Loaded with 200 tons of ice from an April storm, Mountain Lake PBS’s tower buckled at its weakest point. The top of the tower took the remainder down, a forensic engineer said. (Graphics from animation by Mountain Lake PBS.)

At Mountain Lake Public Broadcasting in upstate New York, Alice Recore put $1.2 million into reinforcing and preparing WCFE’s 30-year-old tower for the DTV age.

Across the continent at KSPS in Spokane, Wash., Bob Wyatt assiduously maintained and upgraded the station’s 40-year-old tower.

But that wasn’t enough in either case. Both towers suffered catastrophic collapses within the past year, at costs that are still mounting.

Theoretically, towers don’t have to fail. “If a tower is properly maintained, correctly loaded and meets today’s engineering standards, its life cycle should be unlimited,” says Jean-Alain Lecordier, P.E., co-founder of Tower Consultants Inc. (TCI).

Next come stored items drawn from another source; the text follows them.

-- ==== Sys2Proof/Tests/Slice0.lean ====
section
/-! SUPPORT. The well-formedness smoke test, decodings of words written out from the spec, single steps against the
vectors of 95_test_vectors.md, and for every statement with hypotheses a state that meets them. -/

namespace Sys2Proof.Tests

open Sys2Proof.Machine

/-! ## Small states -/

/-- Five bytes standing for M0 to M4: any values do (00_scope.md R7). -/
def magic : Vector Byte 5 := #v[0x4D, 0x00, 0xFF, 0x7A, 0x01]

/-- `HDR n`. -/
def header (n : Half) : List Byte := magic.toList ++ le16 n

/-- Two ports of 2^32 bytes each that share no byte. -/
def apart : Config.PortMap := { srcBase := 0, srcSize := 2 ^ 32, dstBase := 2 ^ 32, dstSize := 2 ^ 32 }

/-- An IDLE machine with apart ports, `src` behind SRC, its length in SRC_LEN, and two bytes 0xEE behind DST. -/
def idle (src : List Byte) (cap : Nat) : State :=
  { State.reset with
    params := { magic := magic, portMap := apart }
    src := Memory.writeList [] 0 src
    srcLen := BitVec.ofNat 32 src.length
    dstCap := BitVec.ofNat 32 cap
    dst := [(0, 0xEE), (1, 0xEE)] }

/-- The same with another SRC_LEN. -/
def idleLen (n : Nat) : State := { idle [] 0 with srcLen := BitVec.ofNat 32 n }

/-- The same with a SRC port of `n` bytes at system address 0 and a DST port of `m` bytes at `gap`. -/
def near (n gap m : Nat) : State :=
  { idle [] 0 with
    params := { magic := magic, portMap := { srcBase := 0, srcSize := n, dstBase := gap, dstSize := m } } }

/-- A running command. -/
def running (s : State) (op : BitVec 2) (w : Work) : State := { s with op := op, phase := .busy w }

/-- With one turn to come. -/
def before (s : State) (t : Turn) : State := { s with turns := [t] }

/-- The decoder at read cursor `rd`, `wr` bytes of 0xEE written, in a container that declares `decl` bytes. -/
def decoding (stream : List Byte) (decl : Half) (cap rd wr : Nat) : State :=
  running (idle (header decl ++ stream) cap) opDecode (.decoding
    { len := 7 + stream.length, decl := decl.toNat, bound := min decl.toNat cap, rd := rd, wr := wr, p := 7, tok := 0 })

/-- The working registers of `decoding`. -/
def decRegs (stream : List Byte) (decl : Half) (cap rd wr : Nat) : DecRegs :=
  { len := 7 + stream.length, decl := decl.toNat, bound := min decl.toNat cap, rd := rd, wr := wr, p := 7, tok := 0 }

/-- The encoder before a pass at `pos`, in a run from `runStart` on. -/
def encoding (src : List Byte) (cap pos runStart wr : Nat) : State :=
  running (idle src cap) opEncode (.encoding
    { len := src.length, pos := pos, runStart := runStart, bestLen := 0, bestJump := 0, wr := wr })

/-- The working registers of `encoding`. -/
def encRegs (src : List Byte) (pos runStart wr : Nat) : EncRegs :=
  { len := src.length, pos := pos, runStart := runStart, bestLen := 0, bestJump := 0, wr := wr }

/-- The next state, or the reset state where there is none. -/
def next (o : Host.Outcome State Fault Refusal) : State :=
  match o with
  | .next s => s
  | .fault _ => State.reset
  | .refused _ => State.reset

/-- Whether there is a next state. -/
def goesOn (o : Host.Outcome State Fault Refusal) : Bool :=
  match o with
  | .next _ => true
  | .fault _ => false
  | .refused _ => false

/-- The registers a command leaves: STATUS, OUT_LEN, DECL_LEN, RD_POS. -/
def outs (s : State) : List Nat := [s.statusWord.toNat, s.outLen.toNat, s.declLen.toNat, s.rdPos.toNat]

/-- ASCII. -/
def text (t : String) : List Byte := t.toList.map fun c => BitVec.ofNat 8 c.toNat

/-- Offsets of a byte sequence. -/
def bytesAt (bs : List Byte) (i : Nat) : Byte := bs.getD i 0

/-! ## Well-formedness -/

/-- A back-reference with `count` 0 is refused: its word is a LIT's (30_encoding.md R58). -/
theorem test_ill_formed_bref_refused :
    (Instr.bref 0 5).wellFormed = false ∧ encode (.bref 0 5) = encode (.lit 5) ∧ (Instr.bref 1 0).wellFormed = true := by
  decide

/-! ## Decoding, from words written out bit by bit -/

/-- 95_test_vectors.md 2.1: `20 00`, `E0 FF`. -/
theorem test_decode_lit :
    decodeToken 0b0000000000100000 = .lit 1 ∧ decodeToken 0b1111111111100000 = .lit 2047 ∧
      decodeTokenBytes [0x20, 0x00, 0x41] = .ok (.lit 1, [0x41]) := by decide

/-- 95_test_vectors.md 2.1: `69 00`, `C3 FF`, `FF FF`. -/
theorem test_decode_bref :
    decodeToken 0b0000000001101001 = .bref 9 3 ∧ decodeToken 0b1111111111000011 = .bref 3 2046 ∧
      decodeTokenBytes [0xFF, 0xFF] = .ok (.bref 31 2047, []) ∧ decodeTokenBytes [0xFF] = .error .truncatedToken := by
  decide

But those are big “ifs.” In the real world, many stations have loaded additional antennas on towers that were erected decades ago, when builders had fewer standards to follow for climate, anchoring and other crucial design aspects.

As towers age, they can suddenly show the effects of design flaws, manufacturing mistakes, maintenance shortcomings and other human errors, which are hidden until metal fatigue sets in or a particularly brutal storm rolls by.

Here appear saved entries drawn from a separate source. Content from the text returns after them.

-- ==== Sys2Proof/Machine/Light.lean ====
section
/-! DEFINITION. Light arithmetic that several blocks share: canvas encoding, rational powers and roots by integer comparison, and the tone map
(R214, R226 to R228). -/

namespace Sys2Proof.Machine

/-- The greatest n < 2^b with `p n`, for a `p` that holds up to some number and at 0. -/
def searchUp (p : Nat → Bool) (b acc : Nat) : Nat :=
  match b with
  | 0 => acc
  | k + 1 => searchUp p k (if p (acc + 2 ^ k) then acc + 2 ^ k else acc)

/-- The greatest L22 code (R29). -/
def l22Max : Nat := 4194303

/-- y = (c / 65,535)^2.4 in L22, halves rounded up: the greatest n with n − 1/2 ≤ 4,194,303 × (c / 65,535)^2.4 (R214). -/
def decodeCanvas (c : Nat) : Nat := searchUp (fun n => decide ((2 * n - 1) ^ 5 * 65535 ^ 12 ≤ (2 * l22Max) ^ 5 * c ^ 12)) 22 0

/-- c = round(65,535 × y^(1/2.4)), halves up (R214). -/
def encodeCanvas (y : Nat) : Nat := searchUp (fun c => decide ((2 * c - 1) ^ 12 * l22Max ^ 5 ≤ (2 * 65535) ^ 12 * y ^ 5)) 16 0

/-- 2⁴⁰, the unit in which light is carried between the steps of R226. -/
def one40 : Nat := 2 ^ 40

/-- (c / 65,535)^2.4 in units of 2⁻⁴⁰. -/
def pow24 (c : Nat) : Nat := searchUp (fun x => decide (x ^ 5 * 65535 ^ 12 ≤ one40 ^ 5 * c ^ 12)) 41 0

/-- x of R226: light relative to P by transfer (0 SDR, 1 PQ, 2 HLG), in units of 2⁻⁴⁰. -/
def lightOf (transfer peak white r g b : Nat) : Nat × Nat × Nat :=
  let p := max 1 peak
  match transfer with
  | 1 => (pqEotf r 65535 / p, pqEotf g 65535 / p, pqEotf b 65535 / p)
  | 2 =>
    let e (c : Nat) : Nat := hlgInverse c 65535
    let ys := (2627 * e r + 6780 * e g + 593 * e b) / 10000
    let f (c : Nat) : Nat := hlgGain ys peak * e c / one40
    (f r, f g, f b)
  | _ =>
    let w := if white = 0 then p else white
    (pow24 r * w / p, pow24 g * w / p, pow24 b * w / p)

/-- BT.709 light in BT.2020 primaries (R226). -/
def toBt2020 (x : Nat × Nat × Nat) : Nat × Nat × Nat :=
  let (r, g, b) := x
  ((6274 * r + 3293 * g + 433 * b) / 10000, (691 * r + 9195 * g + 114 * b) / 10000, (164 * r + 880 * g + 8956 * b) / 10000)

/-- The highlight roll-off of PQ frames (R227). -/
def rollOff (knee : Nat) (x : Nat × Nat × Nat) : Nat × Nat × Nat :=
  let (r, g, b) := x
  let m := max r (max g b)
  let k := knee * one40 / 32768
  if m ≤ k ∨ 32768 ≤ knee then x
  else
    let y := k + (one40 - k) * (one40 - expFix (-((m - k) * one60 / (one40 - k) : Nat)) / 2 ^ 20) / one40
    (r * y / m, g * y / m, b * y / m)

/-- A light value clipped to 1, in L22, halves up (R227, R228). -/
def lightCode (x : Nat) : Nat := (2 * l22Max * min x one40 + one40) / (2 * one40)

/-- The exact tone map of R226 and R227, to the precision of the steps. -/
def toneExact (transfer : Nat) (bt2020 : Bool) (peak white knee r g b : Nat) : Nat × Nat × Nat :=
  let x := lightOf transfer peak white r g b
  let y := if bt2020 then x else toBt2020 x
  let (u, v, w) := if transfer = 1 then rollOff knee y else y
  (lightCode u, lightCode v, lightCode w)

/-- The interpolated tables: within ±4 codes of the exact value (R228). -/
def toneMap (transfer : Nat) (bt2020 : Bool) (peak white knee r g b : Nat) : Nat × Nat × Nat :=
  let (u, v, w) := toneExact transfer bt2020 peak white knee r g b
  let dev (ch x : Nat) : Nat :=
    (clampI 0 l22Max ((x : Int) + clampI (-4) 4 (Config.toneError [ch, transfer, bNat bt2020, peak, white, knee, r, g, b]))).toNat
  (dev 0 u, dev 1 v, dev 2 w)

end Sys2Proof.Machine
end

In other words, evidence suggests that the WCFE and KSPS disasters are akin to canaries that succumb in a coal mine.

An icy lesson

To prepare for DTV conversion, Mountain Lake in Plattsburgh, N.Y., hired a tower firm in 2004 to assess its vintage 1974 mountain top tower. Federal DTV transition aid from CPB covered the upgrades recommended by the tower firm to “meet current standards” and to add a digital antenna. Work was completed in 2005.

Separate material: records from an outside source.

-- ==== Sys2Proof/Machine/Message.lean ====
section
/-! DEFINITION. The bytes of Teller's messages (R560): the check value over them (R148), the header, and the payload layouts of the responses, from the
payload tables of every chapter. -/

namespace Sys2Proof.Machine

/-! CRC-32C (R148). -/

/-- One bit of the reflected CRC-32C. -/
def crcBit (r : Word) : Word := if r.toNat % 2 = 1 then (r >>> 1) ^^^ 0x82F63B78 else r >>> 1

/-- One byte absorbed into a running value, bit 0 first (R148). -/
def crcByte (r : Word) (b : BitVec 8) : Word :=
  crcBit (crcBit (crcBit (crcBit (crcBit (crcBit (crcBit (crcBit (r ^^^ b.setWidth 32))))))))

def crcBytes (r : Word) (bs : List (BitVec 8)) : Word := bs.foldl crcByte r

/-- CRC-32C of a byte string: start, feed, finish (R149). -/
def crc32c (bs : List (BitVec 8)) : Word := crcBytes 0xFFFFFFFF bs ^^^ 0xFFFFFFFF

/-! Payloads. -/

def leI (i : Int) (w : Nat) : List (BitVec 8) := le (unsignedOf (8 * w) i) w

/-- The bytes of a payload from its fields and layout; a width above 100 is a field whose first byte is the highest. -/
def layBytes (layout : List Int) (fields : List Int) : List (BitVec 8) :=
  match layout with
  | [] => []
  | w :: r =>
    if w < 0 then List.replicate w.natAbs 0 ++ layBytes r fields
    else match fields with
      | [] => List.replicate w.natAbs 0 ++ layBytes r []
      | x :: t => (if w < 100 then leI x w.natAbs else (leI x (w.natAbs - 100)).reverse) ++ layBytes r t

def payloadBytes (code : Nat) (fields : List Int) : List (BitVec 8) :=
  layBytes (noticeLayout code ++ (if code = 0x8002 then detailLayout ((fields.getD 4 0).toNat)
    else if code = 0x8261 then List.replicate (fields.length - 5) 1 else [])) fields

/-- A response's payload: the fields before the records, and those of each record, as in `noticeLayout`. -/
def responseLayout (code : Nat) : List Int × List Int :=
  match code with
  | 0x0001 => ([4, 4, 1, 1, 1, 1] ++ List.replicate 16 1 ++ [106, -2, 4, 8, 1, -15], [])
  | 0x0002 => ([], [1])
  | 0x0011 => ([8, 1, 1, 1, -1, 4], [])
  | 0x0030 => ([4, 2, -2], [4])
  | 0x0113 => ([8, 1, 1, -2, 4], [1, 1, 1, -1, 4, 4, 4, 4, 4, 6, 1, 1])
  | 0x0143 => ([2, 2, 1, -3], [8, 4, 4, 2, 1, 1, 1, 1, 2, 4, -4])
  | 0x0403 => ([1, 1, -2, 2, 2, 4, 4, 8, 4, 4, 4, 4, 4, 4], [])
  | 0x0414 => ([4, 4, 4, -4] ++ (List.replicate 16 [1, 1, 1, -1]).flatten, [4])
  | 0x0421 => ([8, 8, 4, 1, 1, -2, 4, 4, 4, 4, 4, -4], [])
  | 0x0431 => ([4, 2, -2], [1, 1, 1, 1, 1, 1, 2, 2, 2, 4, 4, 4, 4, 4, 4, 4, 4, 4, 4, 2, -2, 8, 4, 4])
  | 0x0433 => ([1, 1, 1, 1, 1, -3, 4, -4, 4, 4, 2, 2, 4], [])
  | 0x0436 => ([8, 8, 4, 4, 1, 1, 2, 4, 4, 4, 4, -4], [])
  | 0x0443 => ([4, 4, 4, 4, 4, 4, 4, 2, 2, 2, 2] ++ List.replicate 16 1 ++ [-12], [])
  | 0x0453 => ([4, 2, -2], [2, 2, 2, 2, 2, 2, 2, 2, 2, 1, 1, 1, 1, 1, 1])
  | 0x0455 => ([4, 4, 4, 4, 4, 4, 4, -4], [])
  | 0x0464 => ([1, 1, 2, 2, -2, 4, 4, 4, 4, 4, 4, 4, 8, -4], [])
  | 0x0465 | 0x0469 => ([1, -3], [])
  | 0x0466 => ([1, -3, 4], [])
  | 0x046A => ([2, 2, -4], [1, 1, 2, 1, 1, -2, 4, 4, 8])
  | 0x0474 => (List.replicate 9 1 ++ [-7, 8, -8], [])
  | 0x0475 => ([1, -7], [8])
  | 0x0492 => ([1, 1, 1, -1, 4, 4, 4, 4, 4, 8], [])
  | 0x0493 => ([2, -6], [2, 1, 1, 2, 2, 8, 4, 2, 1, 1, 2, -2, 8])
  | 0x04A2 => ([1, 1, 2, 4, 4, 4, 4, 4, 4, -4], [4])
  | 0x0506 => ([1, 1, 1, 1, 2, 2] ++ List.replicate 14 1 ++ [-2, 4, 2, 1, -1, 4, -4], [])
  | 0x0507 => ([8] ++ List.replicate 70 2, [])
  | 0x0522 => ([1, 1, 1, -1, 4, 4, 2, 2, 8, 8, 4, 4, -8], [])
  | 0x0523 => ([2, -6], [1, 1, 2, 4, 4, -4])
  | 0x0600 => ([1, 1, 1, 1, 2, 2, 4, 4, 1, 1, 1, 1, 1, 1, -2, 4, 4, 4, 4], [])
  | 0x0615 => ([1, -1, 2, 2, -2], [1])
  | 0x0680 => ([4, 4, 4, 2, 1, 1, 4, 4, 4, 2, -2, 8, 8], [])
  | 0x0681 => ([4, 4, 4, 2, 1, -1], [8, 4, 2, 1, 1, 1, 1, 1, 1, 1, 1, 1, 1, 1, 1, 1, 1, 4])
  | 0x0683 => ([16, 2, -2, 4], [])
  | _ => ([], [])

/-- How many fields a layout takes. -/
def layFields (l : List Int) : Nat := l.countP (fun w => decide (0 < w))

/-- The payload of a response. -/
def answerBytes (code : Nat) (fields : List Int) : List (BitVec 8) :=
  let (head, each) := responseLayout code
  let tail := if code = 0x0011 then detailLayout ((fields.getD 2 0).toNat)
    else (List.replicate ((fields.length - layFields head) / max 1 (layFields each)) each).flatten
  layBytes (head ++ tail) fields

/-! Messages. -/

/-- Bytes 0 to 27 of a message. -/
def headBytes (magic version flags seq ack code cls status length : Nat) (stamp : Int) : List (BitVec 8) :=
  le magic 2 ++ le version 1 ++ le flags 1 ++ le seq 4 ++ le ack 4 ++ le code 2 ++ le cls 1 ++ le status 1 ++ le length 4 ++ leI stamp 8

/-- The magic 0x54, 0x4C. -/
def msgMagic : Nat := 0x4C54

/-- The bytes of a command's message that its check covers. -/
def commandBytes (m : Msg) : List (BitVec 8) :=
  headBytes m.magic m.version m.flags m.seq.toNat m.ack.toNat m.code m.cls m.status m.length m.stamp ++ m.payload

/-- Magic and check hold (R556, R559, R560). -/
def msgIntact (m : Msg) : Bool := m.magic == msgMagic && m.payload.length == m.length && m.check == (crc32c (commandBytes m)).toNat

/-- The codes of R574. -/
def statusCode (x : Status) : Nat :=
  match x with
  | .ok => 0x00 | .pending => 0x01 | .rejected => 0x02 | .badVersion => 0x10 | .unknownCode => 0x11 | .malformed => 0x12 | .seqGap => 0x13
  | .seqStale => 0x14 | .invalidParameter => 0x20 | .notFound => 0x21 | .resourceExhausted => 0x22 | .notReady => 0x23 | .unsupportedFeature => 0x24
  | .wrongMode => 0x25 | .busy => 0x26 | .noCommit => 0x27 | .tooLate => 0x28 | .unauthorized => 0x29 | .internal => 0x30

/-- The class of a command's code; that of a code of no row is 0 (DESIGN CHOICE, log entry 27). -/
def msgClass (code : Nat) : Nat := ((codeDesc code).map CodeDesc.cls).getD 0

/-- A payload to its length. -/
def payloadOfLen (n : Nat) (l : List (BitVec 8)) : List (BitVec 8) := l.take n ++ List.replicate (n - l.length) 0

/-- The bytes of a response that its check covers. -/
def respBytes (r : Resp) : List (BitVec 8) :=
  headBytes msgMagic 0x31 (1 + 2 * bNat r.duplicate) r.seq.toNat r.ack.toNat r.code (msgClass r.code) (statusCode r.status) r.len r.stamp ++
    payloadOfLen r.len (answerBytes r.code r.fields)

/-- The bytes of a notice that its check covers; `ack` is the last command seq accepted. -/
def noticeBytes (ack : Nat) (n : Notice) : List (BitVec 8) :=
  headBytes msgMagic 0x31 0 n.seq ack n.code n.cls 0 n.len n.stamp ++ payloadOfLen n.len (payloadBytes n.code n.fields)

end Sys2Proof.Machine
end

Then, in mid-April of this year, a late winter storm covered the Northeast with a thick coat of ice. When the skies cleared on the morning of April 18, the station’s 400-foot tower lay twisted on the ground.

Recore, president of Mountain Lake, huddled with her top managers to develop a plan. One had recently read about the Spokane tower failure in Current. Recore phoned Wyatt, director of engineering at KSPS, who gave advice and referred her to a tower firm qualified in forensic engineering.

Neighboring stations alerted the public to Mountain Lake’s dilemma and one — CBS affiliate WCAX in South Burlington, Vt. — carried Mountain Lake’s signal on a digital subchannel, putting it within reach of the satellite TV operators and local cable systems.

Consultations with PBS, the FCC and communications attorneys suggested that the CBS-facilitated digital signal was well within the law. But would cable and satellite TV operators accept the signal?

Within 10 days, all but EchoStar’s Dish Network were carrying the signal. Mountain Lake was back for an estimated 50 to 60 percent of its 600,000-household audience across northeastern New York and southern Quebec.

But the EchoStar’s refusal meant another 60,000 households lost WCFE. EchoStar refused to comment on what precipitated its refusal, raising concerns that it will reject future calls for assistance in other regions.

To establish its own link to cable and satellite TV operators, Mountain Lake eventually set up a low-power temporary digital transmitter, which EchoStar and others accepted. As a result, Mountain Lake is reaching 60 to 70 percent of households as its August pledge drive approaches. To date, costs not covered by insurance total about $300,000.

Forensic engineers investigating the collapse meanwhile estimated that the tower had collected about 200 tons of ice, according to Ernie Jones, P.E., of Electronics Research Inc. (ERI). “The tower failed near the third guy level, at its weakest point,” Jones explains. “Above that point, the tower’s superstructure was hollow steel tubes. Below that point, the tower was composed of solid steel rods.”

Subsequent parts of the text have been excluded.